WHAT IS EXPECTED —
Could you please return each line of the data that has the word "granules"?

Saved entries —

-- ==== Sys2Proof/Laws/Effects.lean ====
section
/-! SUPPORT. What the shared effects of many rows leave alone: scoresheet records, 64-bit counters, block causes and flits write only
their own registers, and no memory. -/

namespace Sys2Proof.Machine

section
variable {w : Nat → Prop} {d e : Dev}

theorem Touches.scoreProgram (h : Touches w d e) (final : Bool) : Touches w d (scoreProgram final e) := by
  unfold Machine.scoreProgram
  dsimp only
  split
  · exact h
  · exact Touches.mk h

theorem Touches.scoreFill (hw : ∀ a, scored a → w a) (fuel : Nat) : ∀ {e : Dev}, Touches w d e → Touches w d (scoreFill fuel e) := by
  induction fuel with
  | zero => exact fun h => h
  | succ k ih =>
    intro e h
    unfold Machine.scoreFill
    split
    · exact h
    · split
      · exact h
      · split
        · exact h
        · dsimp only
          have hs : Touches w d (Machine.sf Reg.ARB_SCORE_SEQ F.ARB_SCORE_SEQ_NEXT (gf e Reg.ARB_SCORE_SEQ F.ARB_SCORE_SEQ_NEXT + 1) e) :=
            h.sf _ _ _ (.inl (hw _ (.inl rfl)))
          refine ih (Touches.ite (Touches.scoreProgram ?_ _) ?_)
          · exact hs
          · exact hs

theorem Touches.scoreQueue (h : Touches w d e) (r : ScoreRec) (hw : ∀ a, scored a → w a) : Touches w d (scoreQueue r e) := by
  unfold Machine.scoreQueue
  split
  · exact h
  · split
    · exact (Touches.mk h).cntAdd _ _ _ _ _ (.inl (hw _ (.inr rfl)))
    · exact Touches.scoreFill hw 2 (Touches.mk h)

/-- A record queued at the scoresheet writes only its own two registers. -/
theorem Touches.scoreEvent (h : Touches w d e) (ev kind index : Nat) (args : List Nat) (hw : ∀ a, scored a → w a) :
    Touches w d (scoreEvent ev kind index args e) := h.scoreQueue _ hw

theorem Touches.cntAdd64 (h : Touches w d e) (r : Reg) (n : Nat) (hr : w r.addr ∨ raised r.addr) : Touches w d (cntAdd64 r n e) :=
  h.wr _ _ hr

theorem Touches.flitCount (h : Touches w d e) (r : Reg) (n : Nat) (hr : w r.addr ∨ raised r.addr) : Touches w d (flitCount r n e) :=
  (h.cntAdd64 r 1 hr).whenB _ _ ((h.cntAdd64 r 1 hr).raise _)

theorem Touches.portUpd (h : Touches w d e) (n : Nat) (f : LinkPort → LinkPort) : Touches w d (portUpd n f e) := Touches.mk h

theorem Touches.flitOut (h : Touches w d e) (n : Nat) (f : Flit) (hr : w (Reg.TL_TX_FLITS n).addr) : Touches w d (flitOut n f e) :=
  (h.emit _).flitCount _ _ (.inl hr)

theorem Touches.flitSeq (h : Touches w d e) (n type : Nat) (ss : List Slot) (hr : w (Reg.TL_TX_FLITS n).addr) :
    Touches w d (flitSeq n type ss e) := Touches.flitOut (Touches.mk h) n _ hr

theorem Touches.blkCause (h : Touches w d e) (stat en : Reg) (i src : Nat) (hr : w stat.addr ∨ raised stat.addr) :
    Touches w d (blkCause stat en i src e) :=
  (h.sf _ _ _ hr).whenB _ _ ((h.sf _ _ _ hr).raise _)

end

/-- A register outside a frame reads as before. -/
theorem Touches.rd_eq {w : Nat → Prop} {d e : Dev} (h : Touches w d e) (r : Reg) (h1 : ¬ w r.addr) (h2 : ¬ raised r.addr) : rd e r = rd d r :=
  h.1 r h1 h2

theorem Touches.gf_eq {w : Nat → Prop} {d e : Dev} (h : Touches w d e) (r : Reg) (f : Fld) (h1 : ¬ w r.addr) (h2 : ¬ raised r.addr) :
    gf e r f = gf d r f := by
  unfold gf
  rw [h.1 r h1 h2]

/-! ### Reads and writes of granules that carry no mark and no error -/

theorem rawBytes_append (d : Dev) (a m n : Nat) : rawBytes d a (m + n) = rawBytes d a m ++ rawBytes d (a + m) n := by
  unfold rawBytes
  rw [List.range_add, List.map_append, List.map_map]
  congr 1
  refine List.map_congr_left fun i _ => ?_
  simp [Nat.add_assoc]

theorem rawBytes_length (d : Dev) (a n : Nat) : (rawBytes d a n).length = n := by simp [rawBytes]

/-- A granule with no mark and no error reads as its bytes, and nothing changes. -/
theorem readGran_clean (g : Nat) (d : Dev) (h : poisoned d g = false) (he : errOf d g = []) :
    readGran false g d = ((rawBytes d (32 * g) 32, false), d) := by
  unfold readGran
  simp only [h, he, granDecode, if_true, Bool.false_eq_true, if_false]

/-- A read of clean granules gives their bytes, and nothing changes. -/
theorem readMem_clean (a n : Nat) (d : Dev) (h : Clean d a n) : readMem a n d = ((rawBytes d a n, false), d) := by
  unfold readMem
  by_cases hn : n = 0
  · subst hn
    simp [granRange, rawBytes]
  have key : ∀ (k g : Nat) (bs : List Byte), (∀ i < k, poisoned d (g + i) = false ∧ errOf d (g + i) = []) →
      ((List.range k).map (fun i => g + i)).foldl (fun (acc : (List Byte × Bool) × Dev) g =>
        ((acc.1.1 ++ (readGran false g acc.2).1.1, acc.1.2 || (readGran false g acc.2).1.2), (readGran false g acc.2).2)) ((bs, false), d)
      = ((bs ++ rawBytes d (32 * g) (32 * k), false), d) := by
    intro k
    induction k with
    | zero => intro g bs _; simp [rawBytes]
    | succ k ih =>
      intro g bs hk
      rw [List.range_succ, List.map_append, List.foldl_append, ih g bs (fun i hi => hk i (by omega))]
      have := hk k (by omega)
      simp only [List.map_cons, List.map_nil, List.foldl_cons, List.foldl_nil, readGran_clean _ _ this.1 this.2, Bool.or_false]
      rw [show 32 * (k + 1) = 32 * k + 32 by omega, rawBytes_append, List.append_assoc, show 32 * g + 32 * k = 32 * (g + k) by omega]
  unfold Clean granRange at h
  rw [if_neg hn] at h
  unfold granRange
  rw [if_neg hn, key _ _ _ (fun i hi => h _ (List.mem_map_of_mem (by simpa using hi)))]
  simp only [List.nil_append, Prod.mk.injEq, and_true]
  generalize hk : (a + n - 1) / 32 + 1 - a / 32 = k
  have e1 : 32 * k = a % 32 + (n + (32 * k - a % 32 - n)) := by omega
  rw [e1, rawBytes_append, List.drop_left' (rawBytes_length _ _ _), rawBytes_append, List.take_left' (rawBytes_length _ _ _)]
  congr 1
  omega

/-- A write of part of a clean granule, with no flip armed. -/
theorem writeGran_clean (g o : Nat) (bs : List Byte) (p : Bool) (d : Dev) (h : poisoned d g = false) (he : errOf d g = [])
    (ha : gb d Reg.INTG_FLIP F.INTG_FLIP_ARM = false) (hl : o + bs.length ≤ 32) :
    (∀ b, byteAt (writeGran g o bs p d).mem b = if 32 * g + o ≤ b ∧ b < 32 * g + o + bs.length then bs.getD (b - (32 * g + o)) 0
      else byteAt d.mem b) ∧
    (∀ g', poisoned (writeGran g o bs p d) g' = if g' = g then p else poisoned d g') ∧
    (∀ g', errOf (writeGran g o bs p d) g' = if g' = g then [] else errOf d g') ∧
    (writeGran g o bs p d).regs = d.regs := by
  have hmem : ∀ (a : Nat) (bs : List Byte) (m : List Host.Cell) (b : Nat), byteAt (bytesSet m a bs) b =
      if a ≤ b ∧ b < a + bs.length then bs.getD (b - a) 0 else byteAt m b := by
    intro a bs m b
    by_cases hb : a ≤ b ∧ b < a + bs.length
    · rw [if_pos hb]
      have := byteAt_bytesSet_in bs m a (b - a) (by omega)
      rw [show a + (b - a) = b by omega] at this
      rw [this, List.getD_eq_getElem]
    · rw [if_neg hb, byteAt_bytesSet_out]
      omega
  have hfl : ∀ e : Dev, e.regs = d.regs → flipApply g ((storeOf (32 * g)).getD 0x3F) e = e := by
    intro e hr
    unfold flipApply
    have : gb e Reg.INTG_FLIP F.INTG_FLIP_ARM = false := by
      rw [← ha]
      unfold gb gf rd
      rw [hr]
    rw [this]
    rfl
  have hpm : ∀ (e : Dev) (g' : Nat), poisoned (markG g e) g' = if g' = g then true else poisoned e g' := by
    intro e g'
    unfold poisoned markG mhas
    dsimp only
    split
    · rename_i h; subst h; rw [mget_mput_same]; rfl
    · rename_i h; rw [mget_mput_ne _ _ h]
  have hpu : ∀ (e : Dev) (g' : Nat), poisoned (unmarkG g e) g' = if g' = g then false else poisoned e g' := by
    intro e g'
    unfold poisoned unmarkG mhas
    dsimp only
    split
    · rename_i h; subst h; rw [mget_mdel_same]; rfl
    · rename_i h; rw [mget_mdel_ne _ h]
  have hes : ∀ (e : Dev) (g' : Nat), errOf (errSet g [] e) g' = if g' = g then [] else errOf e g' := by
    intro e g'
    unfold errOf errSet
    simp only [if_true]
    split
    · rename_i h; subst h; unfold mgetD; rw [mget_mdel_same]; rfl
    · rename_i h; rw [mgetD_mdel_ne _ _ h]
  unfold writeGran
  dsimp only
  by_cases hw : bs.length = 32
  · have h0 : o = 0 := by omega
    subst h0
    rw [if_pos hw, hfl _ (by cases p <;> rfl)]
    refine ⟨fun b => ?_, fun g' => ?_, fun g' => ?_, by cases p <;> rfl⟩
    · have : ((if p = true then markG g (errSet g [] (rawStore (32 * g) bs d)) else unmarkG g (errSet g [] (rawStore (32 * g) bs d)))).mem
          = bytesSet d.mem (32 * g) bs := by cases p <;> rfl
      rw [this, hmem, Nat.add_zero]
    · cases p
      · simp only [Bool.false_eq_true, if_false]
        exact hpu _ _
      · simp only [if_true]
        exact hpm _ _
    · have : errOf (if p = true then markG g (errSet g [] (rawStore (32 * g) bs d)) else unmarkG g (errSet g [] (rawStore (32 * g) bs d))) g'
          = errOf (errSet g [] (rawStore (32 * g) bs d)) g' := by cases p <;> rfl
      rw [this, hes]
      rfl
  · rw [if_neg hw, readGran_clean g d h he, hfl _ (by cases p <;> rfl)]
    have hsame : ∀ b, byteAt (bytesSet d.mem (32 * g) (rawBytes d (32 * g) 32)) b = byteAt d.mem b := by
      intro b
      rw [hmem]
      split
      · rename_i hb
        rw [rawBytes_length] at hb
        rw [List.getD_eq_getElem _ _ (by rw [rawBytes_length]; omega)]
        simp only [rawBytes, List.getElem_map, List.getElem_range]
        congr 1
        omega
      · rfl
    dsimp only
    simp only [Bool.false_or]
    refine ⟨fun b => ?_, fun g' => ?_, fun g' => ?_, by cases p <;> rfl⟩
    · have : ((if p = true then markG g (errSet g [] (rawStore (32 * g + o) bs (rawStore (32 * g) (rawBytes d (32 * g) 32) d)))
          else errSet g [] (rawStore (32 * g + o) bs (rawStore (32 * g) (rawBytes d (32 * g) 32) d)))).mem
          = bytesSet (bytesSet d.mem (32 * g) (rawBytes d (32 * g) 32)) (32 * g + o) bs := by cases p <;> rfl
      rw [this, hmem, hsame]
    · cases p
      · simp only [Bool.false_eq_true, if_false]
        split
        · rename_i hg; subst hg; exact h
        · rfl
      · simp only [if_true]
        exact hpm _ _
    · have : errOf (if p = true then markG g (errSet g [] (rawStore (32 * g + o) bs (rawStore (32 * g) (rawBytes d (32 * g) 32) d)))
          else errSet g [] (rawStore (32 * g + o) bs (rawStore (32 * g) (rawBytes d (32 * g) 32) d))) g'
          = errOf (errSet g [] (rawStore (32 * g + o) bs (rawStore (32 * g) (rawBytes d (32 * g) 32) d))) g' := by cases p <;> rfl
      rw [this, hes]
      rfl

/-- A write of clean granules, with no flip armed, stores exactly its bytes and leaves every register. -/
theorem writeMem_clean (a : Nat) (bs : List Byte) (p : Bool) (d : Dev) (h : Clean d a bs.length)
    (ha : gb d Reg.INTG_FLIP F.INTG_FLIP_ARM = false) : Stored a bs p d (writeMem a bs p d) ∧ (writeMem a bs p d).regs = d.regs := by
  by_cases hn : bs.length = 0
  · have : bs = [] := List.length_eq_zero_iff.mp hn
    subst this
    refine ⟨⟨fun b => ?_, fun g => ?_, fun g => ?_⟩, rfl⟩
    · rw [if_neg (by simp)]; rfl
    · rw [if_neg (by simp [granRange])]; rfl
    · rw [if_neg (by simp [granRange])]; rfl
  unfold Clean granRange at h
  rw [if_neg hn] at h
  generalize hk : (a + bs.length - 1) / 32 + 1 - a / 32 = k at h
  have key : ∀ j ≤ k, ∀ e, e = ((List.range j).map (fun i => a / 32 + i)).foldl (fun d g =>
      writeGran g (max a (32 * g) - 32 * g) ((bs.drop (max a (32 * g) - a)).take (min (a + bs.length) (32 * g + 32) - max a (32 * g))) p d) d →
      (∀ b, byteAt e.mem b = if a ≤ b ∧ b < a + bs.length ∧ b / 32 < a / 32 + j then bs.getD (b - a) 0 else byteAt d.mem b) ∧
      (∀ g, poisoned e g = if a / 32 ≤ g ∧ g < a / 32 + j then p else poisoned d g) ∧
      (∀ g, errOf e g = if a / 32 ≤ g ∧ g < a / 32 + j then [] else errOf d g) ∧ e.regs = d.regs := by
    intro j
    induction j with
    | zero =>
      intro _ e he
      subst he
      refine ⟨fun b => ?_, fun g => ?_, fun g => ?_, rfl⟩
      · rw [if_neg (by omega)]
      · rw [if_neg (by omega)]
      · rw [if_neg (by omega)]
    | succ j ih =>
      intro hj e he
      obtain ⟨i1, i2, i3, i4⟩ := ih (by omega) _ rfl
      rw [List.range_succ, List.map_append, List.foldl_append] at he
      simp only [List.map_cons, List.map_nil, List.foldl_cons, List.foldl_nil] at he
      generalize ((List.range j).map (fun i => a / 32 + i)).foldl (fun d g =>
        writeGran g (max a (32 * g) - 32 * g) ((bs.drop (max a (32 * g) - a)).take (min (a + bs.length) (32 * g + 32) - max a (32 * g))) p d) d
        = e1 at i1 i2 i3 i4 he
      generalize hg : a / 32 + j = g at he
      have hc := h g (hg ▸ List.mem_map_of_mem (by simpa using hj))
      have hlen : ((bs.drop (max a (32 * g) - a)).take (min (a + bs.length) (32 * g + 32) - max a (32 * g))).length
          = min (a + bs.length) (32 * g + 32) - max a (32 * g) := by
        rw [List.length_take, List.length_drop]; omega
      obtain ⟨w1, w2, w3, w4⟩ := writeGran_clean g (max a (32 * g) - 32 * g)
        ((bs.drop (max a (32 * g) - a)).take (min (a + bs.length) (32 * g + 32) - max a (32 * g))) p e1
        (by rw [i2, if_neg (by omega)]; exact hc.1) (by rw [i3, if_neg (by omega)]; exact hc.2)
        (by rw [← ha]; unfold gb gf rd; rw [i4]) (by rw [hlen]; omega)
      rw [← he] at w1 w2 w3 w4
      refine ⟨fun b => ?_, fun g' => ?_, fun g' => ?_, w4.trans i4⟩
      · rw [w1, hlen, i1]
        by_cases hb : a ≤ b ∧ b < a + bs.length ∧ b / 32 = g
        · rw [if_pos (by omega), if_pos (by omega)]
          have hi : b - (32 * g + (max a (32 * g) - 32 * g)) < ((bs.drop (max a (32 * g) - a)).take (min (a + bs.length) (32 * g + 32) - max a (32 * g))).length := by
            rw [hlen]; omega
          rw [List.getD_eq_getElem _ _ hi, List.getElem_take, List.getElem_drop, List.getD_eq_getElem _ _ (by omega)]
          congr 1
          omega
        · rw [if_neg (by omega)]
          by_cases hb' : a ≤ b ∧ b < a + bs.length ∧ b / 32 < a / 32 + j
          · rw [if_pos hb', if_pos (by omega)]
          · rw [if_neg hb', if_neg (by omega)]
      · rw [w2, i2]
        split
        · rw [if_pos (by omega)]
        · split
          · rw [if_pos (by omega)]
          · rw [if_neg (by omega)]
      · rw [w3, i3]
        split
        · rw [if_pos (by omega)]
        · split
          · rw [if_pos (by omega)]
          · rw [if_neg (by omega)]
  have hmem : ∀ g, g ∈ granRange a bs.length ↔ a / 32 ≤ g ∧ g < a / 32 + k := by
    intro g
    unfold granRange
    rw [if_neg hn, hk]
    simp only [List.mem_map, List.mem_range]
    constructor
    · rintro ⟨i, hi, rfl⟩; omega
    · intro hg; exact ⟨g - a / 32, by omega, by omega⟩
  have hw : writeMem a bs p d = ((List.range k).map (fun i => a / 32 + i)).foldl (fun d g =>
      writeGran g (max a (32 * g) - 32 * g) ((bs.drop (max a (32 * g) - a)).take (min (a + bs.length) (32 * g + 32) - max a (32 * g))) p d) d := by
    unfold writeMem granRange
    rw [if_neg hn, hk]
  obtain ⟨k1, k2, k3, k4⟩ := key k (Nat.le_refl k) _ hw
  refine ⟨⟨fun b => ?_, fun g => ?_, fun g => ?_⟩, k4⟩
  · rw [k1]
    by_cases hb : a ≤ b ∧ b < a + bs.length
    · rw [if_pos (by omega), if_pos hb]
    · rw [if_neg (by omega), if_neg hb]
  · rw [k2]
    simp only [hmem]
  · rw [k3]
    simp only [hmem]

end Sys2Proof.Machine
end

SOLUTION TO THE PROBLEM —
/-! ### Reads and writes of granules that carry no mark and no error -/
/-- A read of clean granules gives their bytes, and nothing changes. -/
/-- A write of clean granules, with no flip armed, stores exactly its bytes and leaves every register. -/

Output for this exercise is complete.